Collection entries
* * * * * * * * *

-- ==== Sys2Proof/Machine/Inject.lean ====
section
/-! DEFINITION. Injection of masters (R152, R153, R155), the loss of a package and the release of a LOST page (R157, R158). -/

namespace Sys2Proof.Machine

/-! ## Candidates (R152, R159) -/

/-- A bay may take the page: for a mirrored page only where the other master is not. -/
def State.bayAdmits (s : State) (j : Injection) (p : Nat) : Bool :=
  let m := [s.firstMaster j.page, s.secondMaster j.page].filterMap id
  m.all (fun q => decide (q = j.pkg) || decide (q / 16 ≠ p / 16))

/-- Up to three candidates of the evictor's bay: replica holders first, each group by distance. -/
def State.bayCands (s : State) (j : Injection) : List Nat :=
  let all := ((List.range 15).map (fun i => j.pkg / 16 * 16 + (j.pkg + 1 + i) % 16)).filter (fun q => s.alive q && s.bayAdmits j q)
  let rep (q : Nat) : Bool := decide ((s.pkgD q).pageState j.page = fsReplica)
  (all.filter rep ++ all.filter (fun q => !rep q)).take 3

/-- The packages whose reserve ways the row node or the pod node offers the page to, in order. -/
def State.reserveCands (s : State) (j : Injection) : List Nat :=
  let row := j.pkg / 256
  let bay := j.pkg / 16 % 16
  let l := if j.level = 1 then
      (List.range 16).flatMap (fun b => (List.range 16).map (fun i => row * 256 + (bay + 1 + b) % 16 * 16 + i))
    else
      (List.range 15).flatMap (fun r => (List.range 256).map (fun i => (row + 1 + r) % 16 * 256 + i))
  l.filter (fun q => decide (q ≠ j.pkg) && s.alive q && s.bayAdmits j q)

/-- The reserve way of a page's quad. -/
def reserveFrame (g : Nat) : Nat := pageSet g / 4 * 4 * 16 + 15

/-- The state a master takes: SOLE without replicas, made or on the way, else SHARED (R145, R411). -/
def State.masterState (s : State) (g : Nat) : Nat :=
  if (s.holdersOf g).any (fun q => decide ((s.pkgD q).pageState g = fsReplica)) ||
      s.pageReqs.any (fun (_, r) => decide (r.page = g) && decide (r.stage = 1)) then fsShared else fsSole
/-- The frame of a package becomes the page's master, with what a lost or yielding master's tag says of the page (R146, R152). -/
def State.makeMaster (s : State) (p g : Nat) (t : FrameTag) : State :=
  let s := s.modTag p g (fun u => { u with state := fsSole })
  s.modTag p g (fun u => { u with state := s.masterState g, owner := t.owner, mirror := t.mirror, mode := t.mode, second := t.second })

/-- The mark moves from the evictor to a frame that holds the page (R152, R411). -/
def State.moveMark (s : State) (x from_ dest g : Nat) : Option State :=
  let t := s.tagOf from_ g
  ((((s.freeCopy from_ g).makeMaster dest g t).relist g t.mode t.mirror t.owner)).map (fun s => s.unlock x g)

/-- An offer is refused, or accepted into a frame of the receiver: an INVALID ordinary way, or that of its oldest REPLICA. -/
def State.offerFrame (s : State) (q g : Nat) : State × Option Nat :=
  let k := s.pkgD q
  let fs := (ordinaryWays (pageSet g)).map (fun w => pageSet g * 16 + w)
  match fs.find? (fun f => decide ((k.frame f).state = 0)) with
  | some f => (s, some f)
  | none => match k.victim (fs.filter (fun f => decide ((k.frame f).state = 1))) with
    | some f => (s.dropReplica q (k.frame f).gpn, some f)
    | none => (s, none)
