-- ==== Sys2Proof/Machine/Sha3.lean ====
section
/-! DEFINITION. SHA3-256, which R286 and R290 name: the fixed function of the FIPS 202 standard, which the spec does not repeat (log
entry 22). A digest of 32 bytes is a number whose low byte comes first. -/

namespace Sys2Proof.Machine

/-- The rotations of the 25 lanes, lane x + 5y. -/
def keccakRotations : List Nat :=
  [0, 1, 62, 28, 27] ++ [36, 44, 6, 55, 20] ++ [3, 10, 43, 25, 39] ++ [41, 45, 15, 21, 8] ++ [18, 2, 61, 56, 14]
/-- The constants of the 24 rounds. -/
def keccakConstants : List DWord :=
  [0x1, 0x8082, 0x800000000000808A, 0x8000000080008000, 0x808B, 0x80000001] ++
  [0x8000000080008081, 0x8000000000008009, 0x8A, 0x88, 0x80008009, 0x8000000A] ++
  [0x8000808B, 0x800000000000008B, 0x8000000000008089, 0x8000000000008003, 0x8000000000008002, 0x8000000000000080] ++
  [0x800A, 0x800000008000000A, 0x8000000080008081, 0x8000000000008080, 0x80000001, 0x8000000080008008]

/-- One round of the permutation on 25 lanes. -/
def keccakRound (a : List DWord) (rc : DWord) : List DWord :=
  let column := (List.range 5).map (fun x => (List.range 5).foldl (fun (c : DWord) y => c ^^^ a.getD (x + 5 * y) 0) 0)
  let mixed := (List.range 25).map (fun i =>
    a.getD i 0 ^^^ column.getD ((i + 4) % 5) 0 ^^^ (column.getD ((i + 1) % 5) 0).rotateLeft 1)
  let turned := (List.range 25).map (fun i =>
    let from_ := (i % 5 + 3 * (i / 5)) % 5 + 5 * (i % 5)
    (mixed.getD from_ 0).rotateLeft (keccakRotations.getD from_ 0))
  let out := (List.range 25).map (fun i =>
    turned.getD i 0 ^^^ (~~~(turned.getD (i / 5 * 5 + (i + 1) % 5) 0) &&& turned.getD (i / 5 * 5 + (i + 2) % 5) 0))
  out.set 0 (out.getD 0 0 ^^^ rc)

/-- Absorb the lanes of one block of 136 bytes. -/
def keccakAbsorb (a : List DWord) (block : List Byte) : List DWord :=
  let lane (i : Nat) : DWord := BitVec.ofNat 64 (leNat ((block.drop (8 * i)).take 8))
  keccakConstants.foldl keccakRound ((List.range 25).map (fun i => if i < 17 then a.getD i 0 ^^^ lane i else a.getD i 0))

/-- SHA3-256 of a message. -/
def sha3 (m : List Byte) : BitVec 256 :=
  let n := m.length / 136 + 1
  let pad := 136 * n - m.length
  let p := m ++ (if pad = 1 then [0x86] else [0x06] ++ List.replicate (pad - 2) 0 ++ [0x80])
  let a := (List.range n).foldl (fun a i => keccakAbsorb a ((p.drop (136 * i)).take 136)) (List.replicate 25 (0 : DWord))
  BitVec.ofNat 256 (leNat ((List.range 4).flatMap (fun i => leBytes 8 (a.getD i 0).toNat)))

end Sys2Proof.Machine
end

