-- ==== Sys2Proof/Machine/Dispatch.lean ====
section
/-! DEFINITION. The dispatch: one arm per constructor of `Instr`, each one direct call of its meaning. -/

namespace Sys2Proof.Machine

* * * * * * * * *

Required action:
Identify the lines in the entries above that contain "flatMap", then copy them out.

Task answer:
      (List.range 16).flatMap (fun b => (List.range 16).map (fun i => row * 256 + (bay + 1 + b) % 16 * 16 + i))
      (List.range 15).flatMap (fun r => (List.range 256).map (fun i => (row + 1 + r) % 16 * 256 + i))
  BitVec.ofNat 256 (leNat ((List.range 4).flatMap (fun i => leBytes 8 (a.getD i 0).toNat)))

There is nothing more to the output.